Somewhat related, I also found a discussion on porting the Arduino camera and display ecosystem to Zephyr. They aren't there yet, but are making progress.

Soldering the ESP ECG

The section was very complicated and I'm happy I took my time:

• Solder the right angle tactile push button onto the side of the PCB with "HACKERBOX"
• Trim the leads. There will not be much clearance between the stacked PCBs.
• Solder the two 1x13 pin male header to the ESP32 WeMos LOLIN32 Lite.
• Solder the ESP32 to the bottom of the board.
• Trim all the leads.
• Break the 1x9 pin male header into a 1x3 pin and 1x6 pin.
• Solder two 1x3 and 1x6 pin headers onto the AD8232 ECG Sensor Module.
• Solder the sensor module onto the back of the board.
• Trim all the pins.
• Solder the 1x4 pin male header to the MSP2401 display module.
• Solder the display module to the ESP ECG PCB.
• Make sure to keep a little space between the two boards. I temporarily inserted thick piece of paper and use helping hands to stabilize.

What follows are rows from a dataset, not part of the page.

@[simp] theorem State.clearManual_notices (s : State) : s.clearManual.notices = s.notices := rfl

@[simp] theorem State.clearManual_bus (s : State) : s.clearManual.bus = s.bus := rfl

@[simp] theorem State.clearManual_aux (s : State) : s.clearManual.aux = s.aux := rfl

@[simp] theorem State.clearManual_pending (s : State) : s.clearManual.pending = s.pending := rfl

/-! ### closeLog -/

@[simp] theorem State.closeLog_now (s : State) : s.closeLog.now = s.now := rfl

@[simp] theorem State.closeLog_program (s : State) : s.closeLog.program = s.program := rfl

@[simp] theorem State.closeLog_run (s : State) : s.closeLog.run = s.run := rfl

@[simp] theorem State.closeLog_weigh (s : State) : s.closeLog.weigh = s.weigh := rfl

@[simp] theorem State.closeLog_log (s : State) : s.closeLog.log = { s.log with isOpen := false } := rfl

@[simp] theorem State.closeLog_thermal (s : State) : s.closeLog.thermal = s.thermal := rfl

@[simp] theorem State.closeLog_blade (s : State) : s.closeLog.blade = s.blade := rfl

@[simp] theorem State.closeLog_budget (s : State) : s.closeLog.budget = s.budget := rfl

@[simp] theorem State.closeLog_converter (s : State) : s.closeLog.converter = s.converter := rfl

@[simp] theorem State.closeLog_safety (s : State) : s.closeLog.safety = s.safety := rfl

@[simp] theorem State.closeLog_notices (s : State) : s.closeLog.notices = s.notices := rfl

@[simp] theorem State.closeLog_bus (s : State) : s.closeLog.bus = s.bus := rfl

@[simp] theorem State.closeLog_aux (s : State) : s.closeLog.aux = s.aux := rfl

@[simp] theorem State.closeLog_pending (s : State) : s.closeLog.pending = s.pending := rfl

/-! ### updateKind -/

@[simp] theorem State.updateKind_now (s : State) : s.updateKind.now = s.now := rfl

@[simp] theorem State.updateKind_program (s : State) : s.updateKind.program = s.program := rfl

@[simp] theorem State.updateKind_run (s : State) : s.updateKind.run = s.run := rfl

@[simp] theorem State.updateKind_weigh (s : State) : s.updateKind.weigh = { s.weigh with kind := s.kindNow } := rfl

@[simp] theorem State.updateKind_log (s : State) : s.updateKind.log = s.log := rfl

@[simp] theorem State.updateKind_thermal (s : State) : s.updateKind.thermal = s.thermal := rfl

@[simp] theorem State.updateKind_blade (s : State) : s.updateKind.blade = s.blade := rfl

@[simp] theorem State.updateKind_budget (s : State) : s.updateKind.budget = s.budget := rfl

@[simp] theorem State.updateKind_converter (s : State) : s.updateKind.converter = s.converter := rfl

@[simp] theorem State.updateKind_safety (s : State) : s.updateKind.safety = s.safety := rfl

@[simp] theorem State.updateKind_notices (s : State) : s.updateKind.notices = s.notices := rfl

@[simp] theorem State.updateKind_bus (s : State) : s.updateKind.bus = s.bus := rfl

@[simp] theorem State.updateKind_aux (s : State) : s.updateKind.aux = s.aux := rfl

@[simp] theorem State.updateKind_pending (s : State) : s.updateKind.pending = s.pending := rfl

/-! ### arbitrate -/

@[simp] theorem State.arbitrate_now (s : State) : s.arbitrate.now = s.now := rfl

@[simp] theorem State.arbitrate_program (s : State) : s.arbitrate.program = s.program := rfl

@[simp] theorem State.arbitrate_run (s : State) : s.arbitrate.run = s.run := rfl

@[simp] theorem State.arbitrate_weigh (s : State) : s.arbitrate.weigh = s.weigh := rfl

@[simp] theorem State.arbitrate_log (s : State) : s.arbitrate.log = s.log := rfl

@[simp] theorem State.arbitrate_thermal (s : State) : s.arbitrate.thermal = s.thermal := rfl

@[simp] theorem State.arbitrate_blade (s : State) : s.arbitrate.blade = s.blade := rfl

@[simp] theorem State.arbitrate_budget (s : State) : s.arbitrate.budget = s.budget := rfl

@[simp] theorem State.arbitrate_converter (s : State) : s.arbitrate.converter = s.converter.choose s.now := rfl

@[simp] theorem State.arbitrate_safety (s : State) : s.arbitrate.safety = s.safety := rfl

@[simp] theorem State.arbitrate_notices (s : State) : s.arbitrate.notices = s.notices := rfl

@[simp] theorem State.arbitrate_bus (s : State) : s.arbitrate.bus = s.bus := rfl

@[simp] theorem State.arbitrate_aux (s : State) : s.arbitrate.aux = s.aux := rfl

@[simp] theorem State.arbitrate_pending (s : State) : s.arbitrate.pending = s.pending := rfl

/-! ### request -/

@[simp] theorem State.request_now (s : State) (place : Converter → Converter) : (s.request place).now = s.now := rfl

@[simp] theorem State.request_program (s : State) (place : Converter → Converter) : (s.request place).program = s.program := rfl

@[simp] theorem State.request_run (s : State) (place : Converter → Converter) : (s.request place).run = s.run := rfl

@[simp] theorem State.request_weigh (s : State) (place : Converter → Converter) : (s.request place).weigh = s.weigh := rfl

@[simp] theorem State.request_log (s : State) (place : Converter → Converter) : (s.request place).log = s.log := rfl

@[simp] theorem State.request_thermal (s : State) (place : Converter → Converter) : (s.request place).thermal = s.thermal := rfl

@[simp] theorem State.request_blade (s : State) (place : Converter → Converter) : (s.request place).blade = s.blade := rfl

@[simp] theorem State.request_budget (s : State) (place : Converter → Converter) : (s.request place).budget = s.budget := rfl

@[simp] theorem State.request_converter (s : State) (place : Converter → Converter) : (s.request place).converter = (place (s.converter.recall s.now)).arrive s.now := rfl

@[simp] theorem State.request_safety (s : State) (place : Converter → Converter) : (s.request place).safety = s.safety := rfl

@[simp] theorem State.request_notices (s : State) (place : Converter → Converter) : (s.request place).notices = s.notices := rfl

@[simp] theorem State.request_bus (s : State) (place : Converter → Converter) : (s.request place).bus = s.bus := rfl

@[simp] theorem State.request_aux (s : State) (place : Converter → Converter) : (s.request place).aux = s.aux := rfl

@[simp] theorem State.request_pending (s : State) (place : Converter → Converter) : (s.request place).pending = s.pending := rfl

/-! ### updateRamp -/

@[simp] theorem State.updateRamp_now (s : State) : s.updateRamp.now = s.now := rfl

@[simp] theorem State.updateRamp_program (s : State) : s.updateRamp.program = s.program := rfl

@[simp] theorem State.updateRamp_run (s : State) : s.updateRamp.run = s.run := rfl

@[simp] theorem State.updateRamp_weigh (s : State) : s.updateRamp.weigh = s.weigh := rfl

@[simp] theorem State.updateRamp_log (s : State) : s.updateRamp.log = s.log := rfl

@[simp] theorem State.updateRamp_thermal (s : State) : s.updateRamp.thermal = s.thermal := rfl

@[simp] theorem State.updateRamp_blade (s : State) : s.updateRamp.blade = { s.blade with ramp := s.rampNow.1, settle := s.rampNow.2 } := rfl

@[simp] theorem State.updateRamp_budget (s : State) : s.updateRamp.budget = s.budget := rfl

@[simp] theorem State.updateRamp_converter (s : State) : s.updateRamp.converter = s.converter := rfl

@[simp] theorem State.updateRamp_safety (s : State) : s.updateRamp.safety = s.safety := rfl

@[simp] theorem State.updateRamp_notices (s : State) : s.updateRamp.notices = s.notices := rfl

@[simp] theorem State.updateRamp_bus (s : State) : s.updateRamp.bus = s.bus := rfl

@[simp] theorem State.updateRamp_aux (s : State) : s.updateRamp.aux = s.aux := rfl

@[simp] theorem State.updateRamp_pending (s : State) : s.updateRamp.pending = s.pending := rfl

/-! ### loadLease -/

@[simp] theorem State.loadLease_now (s : State) (period : Nat) : (s.loadLease period).now = s.now := rfl

@[simp] theorem State.loadLease_program (s : State) (period : Nat) : (s.loadLease period).program = s.program := rfl

@[simp] theorem State.loadLease_run (s : State) (period : Nat) : (s.loadLease period).run = s.run := rfl

@[simp] theorem State.loadLease_weigh (s : State) (period : Nat) : (s.loadLease period).weigh = s.weigh := rfl

@[simp] theorem State.loadLease_log (s : State) (period : Nat) : (s.loadLease period).log = s.log := rfl

@[simp] theorem State.loadLease_thermal (s : State) (period : Nat) : (s.loadLease period).thermal = s.thermal := rfl

@[simp] theorem State.loadLease_blade (s : State) (period : Nat) : (s.loadLease period).blade = s.blade := rfl

@[simp] theorem State.loadLease_budget (s : State) (period : Nat) : (s.loadLease period).budget = s.budget := rfl

@[simp] theorem State.loadLease_converter (s : State) (period : Nat) : (s.loadLease period).converter = s.converter := rfl

@[simp] theorem State.loadLease_safety (s : State) (period : Nat) : (s.loadLease period).safety = { s.safety with count := period, leaseDue := s.now + leaseTime } := rfl

@[simp] theorem State.loadLease_notices (s : State) (period : Nat) : (s.loadLease period).notices = s.notices := rfl

@[simp] theorem State.loadLease_bus (s : State) (period : Nat) : (s.loadLease period).bus = s.bus := rfl

@[simp] theorem State.loadLease_aux (s : State) (period : Nat) : (s.loadLease period).aux = s.aux := rfl

@[simp] theorem State.loadLease_pending (s : State) (period : Nat) : (s.loadLease period).pending = s.pending := rfl

/-! ### setRunState -/

@[simp] theorem State.setRunState_now (s : State) (r : RunState) : (s.setRunState r).now = s.now := rfl

@[simp] theorem State.setRunState_program (s : State) (r : RunState) : (s.setRunState r).program = s.program := rfl

@[simp] theorem State.setRunState_run (s : State) (r : RunState) : (s.setRunState r).run = { s.run with state := r } := rfl

@[simp] theorem State.setRunState_weigh (s : State) (r : RunState) : (s.setRunState r).weigh = s.weigh := rfl

@[simp] theorem State.setRunState_log (s : State) (r : RunState) : (s.setRunState r).log = s.log := rfl

@[simp] theorem State.setRunState_thermal (s : State) (r : RunState) : (s.setRunState r).thermal = s.thermal := rfl

@[simp] theorem State.setRunState_blade (s : State) (r : RunState) : (s.setRunState r).blade = s.blade := rfl

@[simp] theorem State.setRunState_budget (s : State) (r : RunState) : (s.setRunState r).budget = s.budget := rfl

@[simp] theorem State.setRunState_converter (s : State) (r : RunState) : (s.setRunState r).converter = s.converter := rfl

@[simp] theorem State.setRunState_safety (s : State) (r : RunState) : (s.setRunState r).safety = s.safety := rfl

@[simp] theorem State.setRunState_notices (s : State) (r : RunState) : (s.setRunState r).notices = s.notices := rfl

@[simp] theorem State.setRunState_bus (s : State) (r : RunState) : (s.setRunState r).bus = s.bus := rfl

@[simp] theorem State.setRunState_pending (s : State) (r : RunState) : (s.setRunState r).pending = s.pending := rfl

/-! ### one value per port -/

@[simp] theorem PerPort.get_set_self {α : Type} (v : PerPort α) (p : Port) (x : α) : (v.set p x).get p = x := by
  cases p <;> rfl

theorem PerPort.get_set_of_ne {α : Type} (v : PerPort α) (p q : Port) (x : α) (h : q ≠ p) :
    (v.set p x).get q = v.get q := by
  cases p <;> cases q <;> first | rfl | exact absurd rfl h

@[simp] theorem PerPort.get_map {α : Type} (f : α → α) (v : PerPort α) (p : Port) :
    (v.map f).get p = f (v.get p) := by
  cases p <;> rfl

end Sys2Proof.Machine
end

Here's an example of the trimmed leads:

Here's the spacing for the two PCBs:

Inspired by the header cutting idea, I put the board and my hands inside of a gallon freezer bag and trimmed all the pins so they would not fly everywhere. This worked surprisingly well, though I assume there is a better more standard way to do this.

Using the ECG

I don't have a formal background in signal theory, but last year I read a bit of Understanding Digital Signal Processing by Richard G. Lyons to learn some basics when I was messing around with HRV measurement. In that scenario I was looking into PPG, which is optical, rather than ECG. Marco Altini does a lot of excellent writing on this in his Substack.

The guide describes the AD8232 as a "integrated signal conditioning block" that helps measure small biological signals under noisy conditions. The instructables also links to this guide on the AD8232 which was very thorough and I recommend reading.

The pin out analysis:

• The OUTPUT pin is an analog signal of the boosted and cleaned up HR.
• LO- and LO+ are used for detecting if the electrodes are off the body.
• RA, LA and RL are used for Right Arm, Left Arm and Right Leg electrodes in a different setup without using the 3.5mm jack.

The electrode placement in Einthoven's triangle.

I like HR devices a lot. As I mentioned in my post race report, they are useful for estimating load and recovery to prevent over training. At any moment in time I typically have between two and five HR devices on me:

• A strap that measure recovery on one wrist.
• A watch that's more specialized for running on another wrist.
• When I'm exercising I'll put on a chest strap.
• Sometimes other devices I'm testing and comparing. ^[8]

Outside of a quick test with this ECG I didn't do much more with it yet. In the future I might try to compare the signal with a reference device to see how accurate it is.